Car crash in Wyoming leads to huge meth bust at Santa Clara warehouse

A car crash in Wyoming last month led federal agents across state lines to a Santa Clara warehouse believed to be used as a methamphetamine cooking and conversion site.

The U.S. Drug Enforcement Administration raided a Santa Clara warehouse on Aug. 3, in the 600 block of Martin Avenue, where they found a laboratory believed to be an “active methamphetamine conversion site,” according to court filings.

Marco Antonio Manriquez was charged with one count of distribution of a mixture or substance containing methamphetamine and aiding and abetting the same crime, authorities wrote in the complaint. If convicted, he faces up to 20 years in prison and $1 million in fines.

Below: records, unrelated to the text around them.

-- ==== Sys2Proof/Machine/RegOps.lean ====
section
/-!
DEFINITION. The CSR region as a whole: a write and a read of any register by a requester, under the write rules of its block, with
what the write or the read brings about (R4, R10, R345, R378, R379, R412, R447, R448, R482, R483, R510, R511 and the rules of
each chapter's registers).
-/

namespace Sys2Proof.Machine

def csrBase : Nat := 0x600000000000

/-- The state a meaning that always completes gives. -/
def outState (s : State) : Out → State
  | .next t => t
  | _ => s

/-! ### The TIME block (R32, R33, R40, R49, R510) -/

/-- TB_n after its control register was written: OFF without ENABLE, FREE without a source, ACQUIRING where a source is new
(log entry 43). -/
def State.tbConfigure (s : State) (n active : Nat) : State :=
  let st := s.rd (F.TB_STATUS_STATE n)
  let clear (s : State) : State :=
    ((s.wr (F.TB_STATUS_ON_ALT n) 0).wr (F.TB_STATUS_SWITCHING n) 0).wr (F.TB_STATUS_HOLDOVER_AGE_MS n) 0
  if s.on (F.TB_CTRL_ENABLE n) = false then (clear s).wr (F.TB_STATUS_STATE n) 0
  else if st = 0 then s
  else if s.tbFree n then (clear s).wr (F.TB_STATUS_STATE n) 1
  else if st = 1 ∨ active ≠ s.tbActive n then
    ((clear s).wr (F.TB_STATUS_STATE n) 2).setTb n { s.tb n with lockRun := 0, lastObs := none }
  else s

/-- A write of PH_k_SCALE: a domain starts or stops with its units per revolution. -/
def State.phScale (s : State) (k : Nat) (d : WData) : State :=
  let was := s.on (F.PH_CTRL_ENABLE k) && decide (s.rd (F.PH_SCALE_UNITS_PER_REV k) ≠ 0)
  let s := (s.writeReg (R.PH_SCALE k) d).phDisable k
  if was then s else s.phEnable k

def State.timeRegWrite (s : State) (r : Req) (off : Nat) (d : WData) : State :=
  let a := R.TIME_CTRL + off
  let plain (u : Nat) : State := s.timeWrite r u a true (fun s => s.writeReg a d)
  if 0x100 ≤ off ∧ off < 0x500 then
    let n : Fin 8 := Fin.ofNat 8 ((off - 0x100) / 0x80)
    let k := (off - 0x100) % 0x80
    if k = 0 then s.timeWrite r (0x5100 + n.val) a true (fun s =>
      let was := s.tbActive n.val
      (s.writeReg a d).tbConfigure n.val was)
    else if k = 0x20 then outState s (execTbRateWrite r n d s)
    else if k = 0x28 then outState s (execTbAdjWrite r n d s)
    else if k = 0x30 then s.timeWrite r (0x5100 + n.val) a true (fun s =>
      { s with time := { s.time with setSec := mset 0 s.time.setSec n.val (d.over (mget 0 s.time.setSec n.val)) } })
    else if k = 0x38 then outState s (execTbSetLowWrite r n d s)
    else plain (0x5100 + n.val)
  else if 0x500 ≤ off ∧ off < 0x700 then
    let k : Fin 8 := Fin.ofNat 8 ((off - 0x500) / 0x40)
    let o := (off - 0x500) % 0x40
    if o = 0 then outState s (execPhEnable r k d s)
    else if o = 8 then s.timeWrite r (0x5200 + k.val) a true (fun s => s.phScale k.val d)
    else if o = 0x30 then
      let src := s.rd (F.PH_CTRL_SOURCE k.val)
      s.timeWrite r (0x5200 + k.val) a (src = 0 ∨ 4 < src) (fun s => s.setPh k.val { s.ph k.val with swTime := d.over (s.ph k.val).swTime })
    else if o = 0x38 then outState s (execPhSwObsWrite r k d s)
    else plain (0x5200 + k.val)
  else if 0x700 ≤ off ∧ off < 0x800 then plain (0x5400 + (off - 0x700) / 0x10)
  else if 0x800 ≤ off ∧ off < 0x900 then plain (0x5500 + (off - 0x800) / 0x10)
  else if 0x1000 ≤ off ∧ off < 0x2000 then
    let j : Fin 64 := Fin.ofNat 64 ((off - 0x1000) / 0x40)
    let o := (off - 0x1000) % 0x40
    if o = 0 then outState s (execPeCtrlWrite r j d s)
    else if o ≤ 0x18 then
      s.timeWrite r (0x5300 + j.val) a (!s.on (F.PE_CTRL_ARM j.val)) (fun s => s.writeReg a d)
    else if o = 0x20 then outState s (execPeRetargetWrite r j d s)
    else plain (0x5300 + j.val)
  else if off = 0 ∨ (0xC00 ≤ off ∧ off < 0xD40) then
    if r.trusted then (if off = 0 then s.writeReg a d else (s.writeReg a d).gptpCheck)
    else s.reject R.TIME_REJECTS off
  else s

/-- What the TIME block's registers read as; the latches are those of the requester (R52, R53). -/
def State.timeRegView (s : State) (r : Req) (off : Nat) : Nat :=
  let a := R.TIME_CTRL + off
  let key := s.reqKey r
  let ts := mget 0 s.time.tsLatch key
  let mask (lo n : Nat) (p : Nat → Bool) : Nat := (List.range n).foldl (fun v i => if p i then v + 2 ^ (lo + i) else v) 0
  if off = 8 then
    mask 0 8 s.tbHold + mask 8 8 (fun n => s.rd (F.TB_STATUS_STATE n) = 3) + mask 16 8 (fun k => s.rd (F.PH_STATUS_STATE k) = 2) +
      mask 24 8 s.phHold + mask 32 8 (fun k => s.rd (F.PH_STATUS_STATE k) = 4)
  else if 0x100 ≤ off ∧ off < 0x500 then
    let n := (off - 0x100) / 0x80
    let k := (off - 0x100) % 0x80
    if k = 0x10 then tsSec (s.stamp n) else if k = 0x18 then tsLow ts else if k = 0x48 then tsSec ts else s.reg a
  else if 0x500 ≤ off ∧ off < 0x700 ∧ (off - 0x500) % 0x40 = 0x28 then
    let p := s.ph ((off - 0x500) / 0x40)
    Ph.phase p + p.rateNow * 2 ^ 32
  else if 0x900 ≤ off ∧ off < 0xB00 then
    let m := (off - 0x900) / 0x20
    let c := mget capStamp0 s.time.capLatch (key * 16 + m)
    let o := (off - 0x900) % 0x20
    if o = 0 then (match s.capFifo m with | [] => nvWord.toNat | c :: _ => tsSec c.ts)
    else if o = 8 then tsLow c.ts else if o = 0x10 then c.phase + c.phValid.toNat * 2 ^ 32 else 0
  else if 0xB00 ≤ off ∧ off < 0xB18 then
    let e := mget evtEntry0 s.time.evtLatch key
    if off = 0xB00 then (match s.time.evt with | [] => nvWord.toNat | e :: _ => tsSec e.ts)
    else if off = 0xB08 then tsLow e.ts else e.event + e.late.toNat * 64 + e.kind * 128 + e.phase % 2 ^ 32 * 256
  else if off = 0xC18 ∨ off = 0xC98 then
    let d := (off - 0xC18) / 0x80
    insField (s.reg a) 32 32 (min ((s.now - mget 0 s.time.syncAt d) / 1000) (2 ^ 32 - 1))
  else s.reg a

The alleged leader of the drug ring, referred to as “Co-Conspirator One” in the filings, was also arrested but hasn’t been publicly identified in the court records.

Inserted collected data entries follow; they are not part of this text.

-- ==== Sys2Proof/Machine/Programs.lean ====
section
/-!
DEFINITION. The program, job, memory and key-value commands 0x20 to 0x33 (R146, R205 to R210, R217, R218, R353, R364;
13_mailbox.md).
-/

namespace Sys2Proof.Machine

/-- SQ_LOAD on the context that is current: the image copied, its CRC-32C checked, LOAD and START. On a mismatch the copied range is
undefined. -/
def State.mbSqLoad (s : State) (m n : Nat) (c : List Byte) (away : Bool) : State :=
  let len := cmdArg c 1
  let off := cmdArg c 2
  let st := s.ustate (sqUnit n)
  if st = US.busy ∨ (st = US.ready ∧ ((s.sqr n).loading.isSome ∨ s.epochHeld (sqUnit n) = true)) then s.mbEnd m St.busy []
  else if st ≠ US.ready then s.mbEnd m (answerOf st) []
  else if s.storeBadRange n off len then s.mbEnd m St.badArgument []
  else
    let (g, d, bad, s) := s.busGet (s.mbMaster m) (cmdArg c 0) len
    if g ≠ St.ok then s.mbEnd m g []
    else if bad = true ∨ crc32c d ≠ cmdArg c 4 % 2 ^ 32 then (s.scramble 80 (storeBase n + off) len).mbEnd m St.integrity []
    else
      let s := (s.store (storeBase n + off) d).wr (F.SQ_ENTRY_ENTRY n) (cmdArg c 3)
      let s := s.sqLoad n (bit (cmdArg c 4) 32)
      (if away then s.sqLoadDone n else s).endEpoch m (sqUnit n)

/-- SQ_LOAD (0x20): on a time-shared square the context of the mailbox's partition (R364). -/
def execSqLoad (m : Fin 16) (s : State) : Out :=
  .next (s.mbRun m.val 0x20 (fun s c =>
    let n := cmdUnit c % 0x1000
    let own := s.mbOwn m.val
    let away := s.shared n && (match own with | some p => decide (some p ≠ s.unitPart (sqUnit n)) | none => false)
    s.onCtx n own (fun s => s.mbSqLoad m.val n c away)))

/-- A square in which START, or HALT, would be obeyed (R145, R147). -/
def State.runnable (s : State) (n : Nat) (halt : Bool) : Bool :=
  if halt then decide (s.ustate (sqUnit n) = US.busy)
  else decide (s.ustate (sqUnit n) = US.ready) && !s.epochHeld (sqUnit n) && !(s.sqr n).loading.isSome &&
    decide ((if (s.sqr n).fresh then s.rd (F.SQ_ENTRY_ENTRY n) else s.rd (F.SQ_PC_PC n)) < storeSize)

/-- SQ_RUN (0x21): every square named, or none. -/
def execSqRun (m : Fin 16) (s : State) : Out :=
  .next (s.mbRun m.val 0x21 (fun s c =>
    let l := bitList (cmdArg c 0) 64
    let halt := bit (cmdArg c 1) 0
    if l.all (fun n => s.runnable n halt) then
      (l.foldl (fun (s : State) n => if halt then s.sqHalt n else s.sqStart n) s).mbEnd m.val St.ok [cmdArg c 0]
    else s.mbEnd m.val St.refused []))

/-- PL_LOAD (0x22): LOAD_OPEN with the range and CRC; the copy follows once the plane is LOADING, and the command completes with its
check. -/
def execPlLoad (m : Fin 16) (s : State) : Out :=
  .next (s.mbRun m.val 0x22 (fun s c =>
    let p := cmdUnit c % 0x1000
    let sh := s.shell p
    if s.serving (planeUnit p) = false then s.mbEnd m.val (answerOf (s.ustate (planeUnit p))) []
    else if sh = shLoading ∨ sh = shChecking ∨ (s.plane p).openWait = true then s.mbEnd m.val St.busy []
    else
      let s := ((s.wr (F.PL_LOAD_EXPECT_CRC p) (cmdArg c 2)).wr (F.PL_LOAD_COL_FIRST p) (bits (cmdArg c 1) 0 10)).wr
        (F.PL_LOAD_COL_COUNT p) (bits (cmdArg c 1) 10 11)
      ((s.plOpen p).mbWait m.val [waitLoad, p, 0]).mbPlane m.val p c 0))

/-- JOB_SEND (0x23, R353): the job goes out as a non-posted SEND whose tag is the mailbox; the command completes with its answer. -/
def execJobSend (m : Fin 16) (s : State) : Out :=
  .next (s.mbRun m.val 0x23 (fun s c =>
    let (st, d, bad, s) := s.busGet (s.mbMaster m.val) (cmdArg c 0) 64
    if st ≠ St.ok then s.mbEnd m.val st []
    else
      let msg : Msg := ⟨cmdUnit c, s.moduleNo, bad, 0xF000, s.moduleNo, 3, cmdArg c 1, 0, 1, m.val, s.epochOf 0xF000,
        (s.mbOwn m.val).getD 0, 0, 0, 0, d⟩
      (s.mbWait m.val [waitAck]).send msg))

/-- A reply to the mailbox sequencer: the ACK of a JOB_SEND, or an ANSWER that refuses it. -/
def State.mbAck (s : State) (m : Msg) : State :=
  match s.mbExec m.tag with
  | some e => if e.wait = [waitAck] then
      (if m.op = 0x1F then s.mbEnd m.tag m.status [] else s.mbEnd m.tag St.ok [m.status]) else s
  | none => s

/-! ### Memory -/

/-- The answers of the other ends of bursts that leave the module, in order. -/
abbrev ExtList := List (Fin 13 × List Byte × Bool)

/-- Bursts one after another; one that leaves the module takes the next answer, TIMEOUT where none is left. -/
def State.runBursts (s : State) (m : Master) : List Burst → ExtList → Bool → Nat × Bool × State
  | [], _, p => (St.ok, p, s)
  | b :: r, ext, p =>
    let out := b.srcMod.isSome || b.dstMod.isSome || outside (b.dst / 2) || (match b.src with | some a => outside (a / 2) | none => false)
    let a : ExtAns := match ext with
      | e :: _ => if out then ⟨e.1.val, e.2.1, e.2.2⟩ else ⟨St.ok, [], false⟩
      | [] => if out then ⟨St.timeout, [], false⟩ else ⟨St.ok, [], false⟩
    let (st, q, s) := s.burst m b a
    if st ≠ St.ok then (st, p || q, s) else s.runBursts m r (if out then ext.drop 1 else ext) (p || q)

/-- A transfer of the mailbox mover from start to end: its status and STATUS word. -/
def State.moverRun (s : State) (m : Nat) (bs : List Burst) (ext : ExtList) : State :=
  let (st, p, s) := s.runBursts (s.mbMaster m) bs ext false
  let x : Xfer := ⟨[], [], st, decide (st ≠ St.ok), p, none⟩
  s.mbEnd m x.result [x.word]

/-- A tensor descriptor read from memory by the mailbox's mover. -/
def State.readDesc (s : State) (m a : Nat) : Nat × TDesc × State :=
  let (st, d, _, s) := s.busGet (s.mbMaster m) a 64
  (st, tdesc d, s)

/-- MEM_COPY (0x30, R205 to R210); `ext` are the answers of other modules and the host. -/
def execMemCopy (m : Fin 16) (ext : List (Fin 13 × List Byte × Bool)) (s : State) : Out :=
  .next (s.mbRun m.val 0x30 (fun s c =>
    let (a, src, s) := s.readDesc m.val (cmdArg c 0)
    let (b, dst, s) := s.readDesc m.val (cmdArg c 1)
    if a ≠ St.ok then s.mbEnd m.val a []
    else if b ≠ St.ok then s.mbEnd m.val b []
    else
      let x : XferReq := ⟨dst, src, 0, 0, []⟩
      let k := s.xferCheck (s.mbMaster m.val) x true true
      if k ≠ St.ok then s.mbEnd m.val k [] else s.moverRun m.val (s.xferOf x).todo ext))

/-- A burst that writes one element's pattern. -/
def State.fillBurst (s : State) (d : TDesc) (mv : Mv) : Burst :=
  let v := mv.fill
  ⟨some mv.dst, none, mv.dst, s.tensorMod d, mv.w,
    some (pack 4 (List.replicate (mv.dst % 2) 0 ++ (List.range mv.w).map (fun i => v / 16 ^ i % 16)), false)⟩

/-- MEM_FILL (0x31): every element of the destination takes the pattern, blocked padding zero (R200). -/
def execMemFill (m : Fin 16) (ext : List (Fin 13 × List Byte × Bool)) (s : State) : Out :=
  .next (s.mbRun m.val 0x31 (fun s c =>
    let (a, d, s) := s.readDesc m.val (cmdArg c 0)
    if a ≠ St.ok then s.mbEnd m.val a []
    else
      let k := s.xferCheck (s.mbMaster m.val) ⟨d, d, 0, 0, []⟩ true true
      if k ≠ St.ok then s.mbEnd m.val k []
      else
        let v := cmdArg c 1
        let l := (List.range d.rows).flatMap (fun r => (List.range (d.dim 0)).map (fun i =>
          (⟨d.elem r i, none, v % 16 ^ d.nib, d.nib⟩ : Mv))) ++ mvPad d
        s.moverRun m.val (l.map (s.fillBurst d)) ext))

/-! ### The key-value cache -/

/-- KV_OP (0x32): the operation on the engine, for the mailbox's partition. -/
def execKvOp (m : Fin 16) (s : State) : Out :=
  .next (s.mbRun m.val 0x32 (fun s c =>
    let u := cmdUnit c
    let k := s.mbKvJob m.val c
    if s.serving u = false then s.mbEnd m.val (answerOf (s.ustate u)) []
    else if s.kvOn = false then s.mbEnd m.val St.refused []
    else if k.op < 2 ∨ 8 < k.op ∨ s.kvFieldsOk k = false then s.mbEnd m.val St.badArgument []
    else s.mbKv m.val k (s.kvOp k none)))

/-- KV_POOL_QUERY (0x33): the counts are not cleared. -/
def execKvPoolQuery (m : Fin 16) (s : State) : Out :=
  .next (s.mbRun m.val 0x33 (fun s c =>
    let p := cmdArg c 0
    s.mbEnd m.val St.ok [s.reg (R.KV_POOL_STATUS p), s.reg (R.KV_POOL_COUNTS p)]))

end Sys2Proof.Machine
end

On July 1, a Rawlins Police Department officer was investigating a single-vehicle collision on Interstate 80 in Rawlins, Wyo., and was speaking with the two people at the scene of the crash, court records show. Because of their “inconsistent statements” about their destination and purpose of travel, the officer told them a narcotics K-9 was going to inspect their vehicle. At that point, one of the vehicle’s occupants revealed there was a large amount of meth in the car. About 40 pounds of crystal meth was found hidden inside the trunk, according to the complaint.

In exchange for judicial consideration in the state of Wyoming, one of the car’s occupants told investigators they were transporting narcotics that had been picked up from the Martin Avenue warehouse location for several years throughout California and elsewhere and identified the head of the organization as “Co-Conspirator One.” They also said a “cook” works at the warehouse converting liquid methamphetamine to crystal meth. The informant’s identity is confidential and has been left out of court records.

On July 12, the Wyoming Division of Criminal Investigation got a search warrant for four cellphones that were seized at the traffic stop, including a Samsung Galaxy phone that contained photos of trays of meth crystals and liquid with crystalline residue, according to the complaint.

On Aug. 2, the DEA conducted surveillance of the warehouse in Santa Clara and saw Manriquez and the alleged drug ringleader leave in a red Nissan Altima with a “white bag with honey bee emblems,” authorities said. They drove to Milpitas, where they gave the bag to the driver of a silver Chevrolet Equinox.

California Highway Patrol stopped the Equinox in Benicia and searched the vehicle, where it found more than 24 pounds of meth packaged in 11 Ziploc bags, according to the complaint. The driver of the Equinox was arrested.

The next day, agents detained Manriquez and the alleged drug ringleader as they were driving from the warehouse and executed a search warrant, discovering a methamphetamine conversion site “processed and unprocessed” meth.